Fortinet Discloses Authentication Rate-Limit Bypass in FortiWeb Allowing Brute-Force Attacks
Fortinet disclosed an improper control of interaction frequency vulnerability in FortiWeb that allows remote unauthenticated attackers to bypass authentication rate-limiting and brute-force admin logins.
Fortinet has disclosed a vulnerability in its FortiWeb web application firewall that could allow remote unauthenticated attackers to bypass authentication rate-limiting and perform brute-force attacks on admin logins. Tracked as FG-IR-26-082, the flaw is classified as an Improper Control of Interaction Frequency (CWE-799) issue with a CVSSv3 score of 7.3, indicating high severity.
The vulnerability stems from insufficient enforcement of rate limits on authentication attempts. By sending crafted requests, an attacker can circumvent the intended throttling mechanism, enabling repeated login attempts without triggering lockouts or delays. The success of such brute-force attacks depends on the attacker's computational resources and the complexity of the target password, but in practice, weak or default credentials could be compromised relatively quickly.
FortiWeb is a widely deployed web application firewall used to protect web applications from various attacks. The affected versions span multiple release branches: FortiWeb 8.0.0 through 8.0.2, 7.6.0 through 7.6.5, 7.4.0 through 7.4.10, 7.2.0 through 7.2.11, and 7.0.0 through 7.0.11. Fortinet has released patches for each branch, with upgrades to 8.0.3, 7.6.6, 7.4.11, 7.2.12, and 7.0.12 respectively. Notably, FortiAppSec Cloud is not impacted by this issue.
The vulnerability was internally discovered and reported by Yanmin Ji of Fortinet's Development team. No evidence of active exploitation has been reported at the time of disclosure, but given the nature of the flaw—enabling brute-force attacks—administrators are urged to apply patches promptly. Brute-force attacks are a common vector for gaining unauthorized access, especially when combined with credential stuffing or weak password policies.

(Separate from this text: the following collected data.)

@[simp] theorem Dev.onMgmt_clk (f : Mgmt → Mgmt) : (d.onMgmt f).clk = d.clk := rfl
@[simp] theorem Dev.onMgmt_ctl (f : Mgmt → Mgmt) : (d.onMgmt f).ctl = d.ctl := rfl
@[simp] theorem Dev.onMgmt_mgmt (f : Mgmt → Mgmt) : (d.onMgmt f).mgmt = f d.mgmt := rfl
@[simp] theorem Dev.onMgmt_conf (f : Mgmt → Mgmt) : (d.onMgmt f).conf = d.conf := rfl
@[simp] theorem Dev.onMgmt_sec (f : Mgmt → Mgmt) : (d.onMgmt f).sec = d.sec := rfl
@[simp] theorem Dev.onMgmt_flt (f : Mgmt → Mgmt) : (d.onMgmt f).flt = d.flt := rfl
@[simp] theorem Dev.onMgmt_tele (f : Mgmt → Mgmt) : (d.onMgmt f).tele = d.tele := rfl
@[simp] theorem Dev.onMgmt_noc (f : Mgmt → Mgmt) : (d.onMgmt f).noc = d.noc := rfl
@[simp] theorem Dev.onMgmt_pwr (f : Mgmt → Mgmt) : (d.onMgmt f).pwr = d.pwr := rfl
@[simp] theorem Dev.onMgmt_slots (f : Mgmt → Mgmt) : (d.onMgmt f).slots = d.slots := rfl
@[simp] theorem Dev.onMgmt_side (f : Mgmt → Mgmt) : (d.onMgmt f).side = d.side := rfl
@[simp] theorem Dev.onMgmt_img (f : Mgmt → Mgmt) : (d.onMgmt f).img = d.img := rfl
@[simp] theorem Dev.onMgmt_weir (f : Mgmt → Mgmt) : (d.onMgmt f).weir = d.weir := rfl
@[simp] theorem Dev.onMgmt_art (f : Mgmt → Mgmt) : (d.onMgmt f).art = d.art := rfl
@[simp] theorem Dev.onMgmt_fab (f : Mgmt → Mgmt) : (d.onMgmt f).fab = d.fab := rfl
@[simp] theorem Dev.onMgmt_bas (f : Mgmt → Mgmt) : (d.onMgmt f).bas = d.bas := rfl
@[simp] theorem Dev.onMgmt_egr (f : Mgmt → Mgmt) : (d.onMgmt f).egr = d.egr := rfl
@[simp] theorem Dev.onMgmt_ord (f : Mgmt → Mgmt) : (d.onMgmt f).ord = d.ord := rfl
@[simp] theorem Dev.onMgmt_ig (f : Mgmt → Mgmt) : (d.onMgmt f).ig = d.ig := rfl
@[simp] theorem Dev.onMgmt_tim (f : Mgmt → Mgmt) : (d.onMgmt f).tim = d.tim := rfl
@[simp] theorem Dev.onMgmt_brg (f : Mgmt → Mgmt) : (d.onMgmt f).brg = d.brg := rfl
@[simp] theorem Dev.onMgmt_phy (f : Mgmt → Mgmt) : (d.onMgmt f).phy = d.phy := rfl
@[simp] theorem Dev.onMgmt_cxl (f : Mgmt → Mgmt) : (d.onMgmt f).cxl = d.cxl := rfl
@[simp] theorem Dev.onMgmt_reset (f : Mgmt → Mgmt) : (d.onMgmt f).reset = d.reset := rfl
@[simp] theorem Dev.onMgmt_free (f : Mgmt → Mgmt) : (d.onMgmt f).free = d.free := rfl

@[simp] theorem Dev.onConf_clk (f : Conf → Conf) : (d.onConf f).clk = d.clk := rfl
@[simp] theorem Dev.onConf_ctl (f : Conf → Conf) : (d.onConf f).ctl = d.ctl := rfl
@[simp] theorem Dev.onConf_mgmt (f : Conf → Conf) : (d.onConf f).mgmt = d.mgmt := rfl
@[simp] theorem Dev.onConf_conf (f : Conf → Conf) : (d.onConf f).conf = f d.conf := rfl
@[simp] theorem Dev.onConf_sec (f : Conf → Conf) : (d.onConf f).sec = d.sec := rfl
@[simp] theorem Dev.onConf_flt (f : Conf → Conf) : (d.onConf f).flt = d.flt := rfl
@[simp] theorem Dev.onConf_tele (f : Conf → Conf) : (d.onConf f).tele = d.tele := rfl
@[simp] theorem Dev.onConf_noc (f : Conf → Conf) : (d.onConf f).noc = d.noc := rfl
@[simp] theorem Dev.onConf_pwr (f : Conf → Conf) : (d.onConf f).pwr = d.pwr := rfl
@[simp] theorem Dev.onConf_slots (f : Conf → Conf) : (d.onConf f).slots = d.slots := rfl
@[simp] theorem Dev.onConf_side (f : Conf → Conf) : (d.onConf f).side = d.side := rfl
@[simp] theorem Dev.onConf_img (f : Conf → Conf) : (d.onConf f).img = d.img := rfl
@[simp] theorem Dev.onConf_weir (f : Conf → Conf) : (d.onConf f).weir = d.weir := rfl
@[simp] theorem Dev.onConf_art (f : Conf → Conf) : (d.onConf f).art = d.art := rfl
@[simp] theorem Dev.onConf_fab (f : Conf → Conf) : (d.onConf f).fab = d.fab := rfl
@[simp] theorem Dev.onConf_bas (f : Conf → Conf) : (d.onConf f).bas = d.bas := rfl
@[simp] theorem Dev.onConf_egr (f : Conf → Conf) : (d.onConf f).egr = d.egr := rfl
@[simp] theorem Dev.onConf_ord (f : Conf → Conf) : (d.onConf f).ord = d.ord := rfl
@[simp] theorem Dev.onConf_ig (f : Conf → Conf) : (d.onConf f).ig = d.ig := rfl
@[simp] theorem Dev.onConf_tim (f : Conf → Conf) : (d.onConf f).tim = d.tim := rfl
@[simp] theorem Dev.onConf_brg (f : Conf → Conf) : (d.onConf f).brg = d.brg := rfl
@[simp] theorem Dev.onConf_phy (f : Conf → Conf) : (d.onConf f).phy = d.phy := rfl
@[simp] theorem Dev.onConf_cxl (f : Conf → Conf) : (d.onConf f).cxl = d.cxl := rfl
@[simp] theorem Dev.onConf_reset (f : Conf → Conf) : (d.onConf f).reset = d.reset := rfl
@[simp] theorem Dev.onConf_free (f : Conf → Conf) : (d.onConf f).free = d.free := rfl

@[simp] theorem Dev.onSec_clk (f : Sec → Sec) : (d.onSec f).clk = d.clk := rfl
@[simp] theorem Dev.onSec_ctl (f : Sec → Sec) : (d.onSec f).ctl = d.ctl := rfl
@[simp] theorem Dev.onSec_mgmt (f : Sec → Sec) : (d.onSec f).mgmt = d.mgmt := rfl
@[simp] theorem Dev.onSec_conf (f : Sec → Sec) : (d.onSec f).conf = d.conf := rfl
@[simp] theorem Dev.onSec_sec (f : Sec → Sec) : (d.onSec f).sec = f d.sec := rfl
@[simp] theorem Dev.onSec_flt (f : Sec → Sec) : (d.onSec f).flt = d.flt := rfl
@[simp] theorem Dev.onSec_tele (f : Sec → Sec) : (d.onSec f).tele = d.tele := rfl
@[simp] theorem Dev.onSec_noc (f : Sec → Sec) : (d.onSec f).noc = d.noc := rfl
@[simp] theorem Dev.onSec_pwr (f : Sec → Sec) : (d.onSec f).pwr = d.pwr := rfl
@[simp] theorem Dev.onSec_slots (f : Sec → Sec) : (d.onSec f).slots = d.slots := rfl
@[simp] theorem Dev.onSec_side (f : Sec → Sec) : (d.onSec f).side = d.side := rfl
@[simp] theorem Dev.onSec_img (f : Sec → Sec) : (d.onSec f).img = d.img := rfl
@[simp] theorem Dev.onSec_weir (f : Sec → Sec) : (d.onSec f).weir = d.weir := rfl
@[simp] theorem Dev.onSec_art (f : Sec → Sec) : (d.onSec f).art = d.art := rfl
@[simp] theorem Dev.onSec_fab (f : Sec → Sec) : (d.onSec f).fab = d.fab := rfl
@[simp] theorem Dev.onSec_bas (f : Sec → Sec) : (d.onSec f).bas = d.bas := rfl
@[simp] theorem Dev.onSec_egr (f : Sec → Sec) : (d.onSec f).egr = d.egr := rfl
@[simp] theorem Dev.onSec_ord (f : Sec → Sec) : (d.onSec f).ord = d.ord := rfl
@[simp] theorem Dev.onSec_ig (f : Sec → Sec) : (d.onSec f).ig = d.ig := rfl
@[simp] theorem Dev.onSec_tim (f : Sec → Sec) : (d.onSec f).tim = d.tim := rfl
@[simp] theorem Dev.onSec_brg (f : Sec → Sec) : (d.onSec f).brg = d.brg := rfl
@[simp] theorem Dev.onSec_phy (f : Sec → Sec) : (d.onSec f).phy = d.phy := rfl
@[simp] theorem Dev.onSec_cxl (f : Sec → Sec) : (d.onSec f).cxl = d.cxl := rfl
@[simp] theorem Dev.onSec_reset (f : Sec → Sec) : (d.onSec f).reset = d.reset := rfl
@[simp] theorem Dev.onSec_free (f : Sec → Sec) : (d.onSec f).free = d.free := rfl

@[simp] theorem Dev.onFlt_clk (f : Flt → Flt) : (d.onFlt f).clk = d.clk := rfl
@[simp] theorem Dev.onFlt_ctl (f : Flt → Flt) : (d.onFlt f).ctl = d.ctl := rfl
@[simp] theorem Dev.onFlt_mgmt (f : Flt → Flt) : (d.onFlt f).mgmt = d.mgmt := rfl
@[simp] theorem Dev.onFlt_conf (f : Flt → Flt) : (d.onFlt f).conf = d.conf := rfl
@[simp] theorem Dev.onFlt_sec (f : Flt → Flt) : (d.onFlt f).sec = d.sec := rfl
@[simp] theorem Dev.onFlt_flt (f : Flt → Flt) : (d.onFlt f).flt = f d.flt := rfl
@[simp] theorem Dev.onFlt_tele (f : Flt → Flt) : (d.onFlt f).tele = d.tele := rfl
@[simp] theorem Dev.onFlt_noc (f : Flt → Flt) : (d.onFlt f).noc = d.noc := rfl
@[simp] theorem Dev.onFlt_pwr (f : Flt → Flt) : (d.onFlt f).pwr = d.pwr := rfl
@[simp] theorem Dev.onFlt_slots (f : Flt → Flt) : (d.onFlt f).slots = d.slots := rfl
@[simp] theorem Dev.onFlt_side (f : Flt → Flt) : (d.onFlt f).side = d.side := rfl
@[simp] theorem Dev.onFlt_img (f : Flt → Flt) : (d.onFlt f).img = d.img := rfl
@[simp] theorem Dev.onFlt_weir (f : Flt → Flt) : (d.onFlt f).weir = d.weir := rfl
@[simp] theorem Dev.onFlt_art (f : Flt → Flt) : (d.onFlt f).art = d.art := rfl
@[simp] theorem Dev.onFlt_fab (f : Flt → Flt) : (d.onFlt f).fab = d.fab := rfl
@[simp] theorem Dev.onFlt_bas (f : Flt → Flt) : (d.onFlt f).bas = d.bas := rfl
@[simp] theorem Dev.onFlt_egr (f : Flt → Flt) : (d.onFlt f).egr = d.egr := rfl
@[simp] theorem Dev.onFlt_ord (f : Flt → Flt) : (d.onFlt f).ord = d.ord := rfl
@[simp] theorem Dev.onFlt_ig (f : Flt → Flt) : (d.onFlt f).ig = d.ig := rfl
@[simp] theorem Dev.onFlt_tim (f : Flt → Flt) : (d.onFlt f).tim = d.tim := rfl
@[simp] theorem Dev.onFlt_brg (f : Flt → Flt) : (d.onFlt f).brg = d.brg := rfl
@[simp] theorem Dev.onFlt_phy (f : Flt → Flt) : (d.onFlt f).phy = d.phy := rfl
@[simp] theorem Dev.onFlt_cxl (f : Flt → Flt) : (d.onFlt f).cxl = d.cxl := rfl
@[simp] theorem Dev.onFlt_reset (f : Flt → Flt) : (d.onFlt f).reset = d.reset := rfl
@[simp] theorem Dev.onFlt_free (f : Flt → Flt) : (d.onFlt f).free = d.free := rfl

@[simp] theorem Dev.onTele_clk (f : Tele → Tele) : (d.onTele f).clk = d.clk := rfl
@[simp] theorem Dev.onTele_ctl (f : Tele → Tele) : (d.onTele f).ctl = d.ctl := rfl
@[simp] theorem Dev.onTele_mgmt (f : Tele → Tele) : (d.onTele f).mgmt = d.mgmt := rfl
@[simp] theorem Dev.onTele_conf (f : Tele → Tele) : (d.onTele f).conf = d.conf := rfl
@[simp] theorem Dev.onTele_sec (f : Tele → Tele) : (d.onTele f).sec = d.sec := rfl
@[simp] theorem Dev.onTele_flt (f : Tele → Tele) : (d.onTele f).flt = d.flt := rfl
@[simp] theorem Dev.onTele_tele (f : Tele → Tele) : (d.onTele f).tele = f d.tele := rfl
@[simp] theorem Dev.onTele_noc (f : Tele → Tele) : (d.onTele f).noc = d.noc := rfl
@[simp] theorem Dev.onTele_pwr (f : Tele → Tele) : (d.onTele f).pwr = d.pwr := rfl
@[simp] theorem Dev.onTele_slots (f : Tele → Tele) : (d.onTele f).slots = d.slots := rfl
@[simp] theorem Dev.onTele_side (f : Tele → Tele) : (d.onTele f).side = d.side := rfl
@[simp] theorem Dev.onTele_img (f : Tele → Tele) : (d.onTele f).img = d.img := rfl
@[simp] theorem Dev.onTele_weir (f : Tele → Tele) : (d.onTele f).weir = d.weir := rfl
@[simp] theorem Dev.onTele_art (f : Tele → Tele) : (d.onTele f).art = d.art := rfl
@[simp] theorem Dev.onTele_fab (f : Tele → Tele) : (d.onTele f).fab = d.fab := rfl
@[simp] theorem Dev.onTele_bas (f : Tele → Tele) : (d.onTele f).bas = d.bas := rfl
@[simp] theorem Dev.onTele_egr (f : Tele → Tele) : (d.onTele f).egr = d.egr := rfl
@[simp] theorem Dev.onTele_ord (f : Tele → Tele) : (d.onTele f).ord = d.ord := rfl
@[simp] theorem Dev.onTele_ig (f : Tele → Tele) : (d.onTele f).ig = d.ig := rfl
@[simp] theorem Dev.onTele_tim (f : Tele → Tele) : (d.onTele f).tim = d.tim := rfl
@[simp] theorem Dev.onTele_brg (f : Tele → Tele) : (d.onTele f).brg = d.brg := rfl
@[simp] theorem Dev.onTele_phy (f : Tele → Tele) : (d.onTele f).phy = d.phy := rfl
@[simp] theorem Dev.onTele_cxl (f : Tele → Tele) : (d.onTele f).cxl = d.cxl := rfl
@[simp] theorem Dev.onTele_reset (f : Tele → Tele) : (d.onTele f).reset = d.reset := rfl
@[simp] theorem Dev.onTele_free (f : Tele → Tele) : (d.onTele f).free = d.free := rfl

This disclosure follows a series of Fortinet advisories addressing critical vulnerabilities in other products, including FortiSandbox and FortiAuthenticator. The company continues to emphasize the importance of timely patching and recommends enabling multi-factor authentication where possible to mitigate the risk of brute-force attacks. Organizations using FortiWeb should review their deployment versions and apply the appropriate updates to prevent potential compromise.